Extracted records:

+ + + +

/-! ### Transmit decks -/

/-- The transmit mapper of a client. -/
def MapState.txOf (m : MapState) (c : Nat) : MapTx := (AMap.find? m.tx c).getD ⟨0, none, 0, true, false, [], [], []⟩

/-- The increment code of a change of the count (R265). -/
def jcCode (inc : Int) : Nat :=
  if inc = 1 then 3 else if inc = 2 then 5 else if inc = -1 then 6 else if inc = -2 then 7 else 0

/-- The 64 bytes of a trail trace. -/
def ttiBytes (w : Nat → Nat) : List Nat := (List.range 64).map fun i => bitsOf (w (i / 4)) (8 * (i % 4)) 8

/-- A position of a client group carries data: j of 252n (R266). -/
def dataAt (n cn j : Nat) : Bool := (j + 1) * cn / (252 * n) - j * cn / (252 * n) == 1

/-- The data positions of a deck that carry data, for a client with the slots given (R266). -/
def dataPositions (n cn : Nat) : List Nat := (List.range (252 * n)).filter (dataAt n cn)

/-- A byte placed into a deck, given as its 65,536 bits, first bit most significant (R261). -/
def deckPut (deck b v : Nat) : Nat := deck + v % 256 * 256 ^ (8191 - b)

/-- The overhead word and the data bytes of a client placed into a deck (R263, R264, R266). -/
def deckFill (slots : List Nat) (word cn : Nat) (bytes : List Nat) (deck : Nat) : Nat :=
  let deck := (List.range 4).foldl (fun a i => deckPut a (overheadByte slots i) (bitsOf word (24 - 8 * i) 8)) deck
  ((dataPositions slots.length cn).zip bytes).foldl (fun a x => deckPut a (dataByte slots x.1) x.2) deck

/-- The data bytes of a deck: what the joint holds, and free values where a count that falls by steps of 2 asks for more than it
holds (R267). (DESIGN CHOICE: log 239) -/
def Dev.jointTake (d : Dev) (joint : List Nat) (cn : Nat) : List Nat × Dev :=
  (List.range (cn - joint.length)).foldl (fun (st : List Nat × Dev) _ => (st.1 ++ [st.2.free % 256], st.2.used)) (joint.take cn, d)

/-- A client's part of a deck, with the deck as filled so far (R263–R269, R272, R276, R277, R537).  The count of a deck at position 66
is settled one deck before, when its high byte goes out. -/
def Dev.deckTxCli (d : Dev) (p : Port) (pos : Nat) (c : Fin 32) (offer : List Nat) (deck : Nat) : Dev × Nat :=
  let pg := pgMAP p
  let slots := d.txSlots p c.val
  let lim := 252 * slots.length
  let m := (d.map.get p).txOf c.val
  let d := d.when (decide (lim < offer.length)) (·.mapEv p c.val 11)
  let off := m.off || d.slotCut p slots
  let joint := if off then [] else m.joint ++ offer.take lim
  let want := min joint.length lim
  let cn := if off then 0
    else if m.restart then (if pos = 66 then m.ahead.getD want else 0)
    else match m.ahead with
      | some a => a
      | none => clampN (m.cn - 2) (m.cn + 2) want
  let inc : Int := if m.restart || off then 0 else (cn : Int) - (m.cn : Int)
  let nextCn := if off then 0 else if m.restart then want else clampN (cn - 2) (cn + 2) want
  let tti := if pos = 0 then ttiBytes fun i => d.get pg (MAP.ttiTx c.val i) else m.tti
  let mf := if pos < 64 then tti.getD pos 0
    else if pos = 64 then (if d.csfTx c then 128 else 0) + (if d.flag pgENC (ENC.TRIB_TX_EN.at c.val) then 64 else 0)
    else if pos = 65 then nextCn / 256 else if pos = 66 then cn % 256 else 0
  let r := (d.map.get p).rxOf c.val
  let bdi := !d.flag pg (MAP.PATH_JC_SYNC.at c.val) || d.flag (pgLFR p) LFR.STATUS_SDEF ||
    d.flag pg (MAP.CLI_BDI_FORCE.at c.val)
  let j := jcCode inc
  let word := mf * 2 ^ 24 + m.bip * 2 ^ 16 + r.bei * 2 ^ 12 + (if bdi then 2 ^ 11 else 0) + j * 64 + j * 8 + j
  let b := d.jointTake joint cn
  let d := (b.2.emit (.deckOverhead p c.val word cn)).bwAdd (32 + p.val) true (8 * cn)
  let m' : MapTx := ⟨cn, if pos = 65 then some nextCn else none, b.1.foldl (· ^^^ ·) 0, m.restart && pos != 66, m.off, tti,
    joint.drop cn, m.part⟩
  (d.mapUpd p fun s => { s with tx := AMap.insert s.tx c.val m' }, deckFill slots word cn b.1 deck)

/-- A client's bytes reach its transmit joint: its lanes are live and its ingress has not failed. -/
def Dev.cliSends (d : Dev) (c : Fin 32) : Bool := d.flag (pgCLI c) CLI.STATUS_TX_LIVE && !d.inFailed c

/-- The transmit joint of a client takes what its ingress offers: whole bytes of its mapped stream, the rest held for the next (R285). -/
def Dev.mapped (d : Dev) (p : Port) (c : Fin 32) (x : Ingress) : Dev × List Nat :=
  let m := (d.map.get p).txOf c.val
  let bits := m.part ++ d.mappedBits c x
  let n := bits.length / 8
  let d := d.mapUpd p fun s => { s with tx := AMap.insert s.tx c.val { m with part := bits.drop (8 * n) } }
  (d.rsTaken c x.blocks.length, (List.range n).map fun i => ofBits ((bits.drop (8 * i)).take 8))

+ + + +

● **What you have to do**: Could you return all of the entries exactly as they stand?

● **Task result**:
/-! ### Transmit decks -/

/-- The transmit mapper of a client. -/
def MapState.txOf (m : MapState) (c : Nat) : MapTx := (AMap.find? m.tx c).getD ⟨0, none, 0, true, false, [], [], []⟩

/-- The increment code of a change of the count (R265). -/
def jcCode (inc : Int) : Nat :=
  if inc = 1 then 3 else if inc = 2 then 5 else if inc = -1 then 6 else if inc = -2 then 7 else 0

/-- The 64 bytes of a trail trace. -/
def ttiBytes (w : Nat → Nat) : List Nat := (List.range 64).map fun i => bitsOf (w (i / 4)) (8 * (i % 4)) 8

/-- A position of a client group carries data: j of 252n (R266). -/
def dataAt (n cn j : Nat) : Bool := (j + 1) * cn / (252 * n) - j * cn / (252 * n) == 1

/-- The data positions of a deck that carry data, for a client with the slots given (R266). -/
def dataPositions (n cn : Nat) : List Nat := (List.range (252 * n)).filter (dataAt n cn)

/-- A byte placed into a deck, given as its 65,536 bits, first bit most significant (R261). -/
def deckPut (deck b v : Nat) : Nat := deck + v % 256 * 256 ^ (8191 - b)

/-- The overhead word and the data bytes of a client placed into a deck (R263, R264, R266). -/
def deckFill (slots : List Nat) (word cn : Nat) (bytes : List Nat) (deck : Nat) : Nat :=
  let deck := (List.range 4).foldl (fun a i => deckPut a (overheadByte slots i) (bitsOf word (24 - 8 * i) 8)) deck
  ((dataPositions slots.length cn).zip bytes).foldl (fun a x => deckPut a (dataByte slots x.1) x.2) deck

/-- The data bytes of a deck: what the joint holds, and free values where a count that falls by steps of 2 asks for more than it
holds (R267). (DESIGN CHOICE: log 239) -/
def Dev.jointTake (d : Dev) (joint : List Nat) (cn : Nat) : List Nat × Dev :=
  (List.range (cn - joint.length)).foldl (fun (st : List Nat × Dev) _ => (st.1 ++ [st.2.free % 256], st.2.used)) (joint.take cn, d)

/-- A client's part of a deck, with the deck as filled so far (R263–R269, R272, R276, R277, R537).  The count of a deck at position 66
is settled one deck before, when its high byte goes out. -/
def Dev.deckTxCli (d : Dev) (p : Port) (pos : Nat) (c : Fin 32) (offer : List Nat) (deck : Nat) : Dev × Nat :=
  let pg := pgMAP p
  let slots := d.txSlots p c.val
  let lim := 252 * slots.length
  let m := (d.map.get p).txOf c.val
  let d := d.when (decide (lim < offer.length)) (·.mapEv p c.val 11)
  let off := m.off || d.slotCut p slots
  let joint := if off then [] else m.joint ++ offer.take lim
  let want := min joint.length lim
  let cn := if off then 0
    else if m.restart then (if pos = 66 then m.ahead.getD want else 0)
    else match m.ahead with
      | some a => a
      | none => clampN (m.cn - 2) (m.cn + 2) want
  let inc : Int := if m.restart || off then 0 else (cn : Int) - (m.cn : Int)
  let nextCn := if off then 0 else if m.restart then want else clampN (cn - 2) (cn + 2) want
  let tti := if pos = 0 then ttiBytes fun i => d.get pg (MAP.ttiTx c.val i) else m.tti
  let mf := if pos < 64 then tti.getD pos 0
    else if pos = 64 then (if d.csfTx c then 128 else 0) + (if d.flag pgENC (ENC.TRIB_TX_EN.at c.val) then 64 else 0)
    else if pos = 65 then nextCn / 256 else if pos = 66 then cn % 256 else 0
  let r := (d.map.get p).rxOf c.val
  let bdi := !d.flag pg (MAP.PATH_JC_SYNC.at c.val) || d.flag (pgLFR p) LFR.STATUS_SDEF ||
    d.flag pg (MAP.CLI_BDI_FORCE.at c.val)
  let j := jcCode inc
  let word := mf * 2 ^ 24 + m.bip * 2 ^ 16 + r.bei * 2 ^ 12 + (if bdi then 2 ^ 11 else 0) + j * 64 + j * 8 + j
  let b := d.jointTake joint cn
  let d := (b.2.emit (.deckOverhead p c.val word cn)).bwAdd (32 + p.val) true (8 * cn)
  let m' : MapTx := ⟨cn, if pos = 65 then some nextCn else none, b.1.foldl (· ^^^ ·) 0, m.restart && pos != 66, m.off, tti,
    joint.drop cn, m.part⟩
  (d.mapUpd p fun s => { s with tx := AMap.insert s.tx c.val m' }, deckFill slots word cn b.1 deck)

/-- A client's bytes reach its transmit joint: its lanes are live and its ingress has not failed. -/
def Dev.cliSends (d : Dev) (c : Fin 32) : Bool := d.flag (pgCLI c) CLI.STATUS_TX_LIVE && !d.inFailed c

/-- The transmit joint of a client takes what its ingress offers: whole bytes of its mapped stream, the rest held for the next (R285). -/
def Dev.mapped (d : Dev) (p : Port) (c : Fin 32) (x : Ingress) : Dev × List Nat :=
  let m := (d.map.get p).txOf c.val
  let bits := m.part ++ d.mappedBits c x
  let n := bits.length / 8
  let d := d.mapUpd p fun s => { s with tx := AMap.insert s.tx c.val { m with part := bits.drop (8 * n) } }
  (d.rsTaken c x.blocks.length, (List.range n).map fun i => ofBits ((bits.drop (8 * i)).take 8))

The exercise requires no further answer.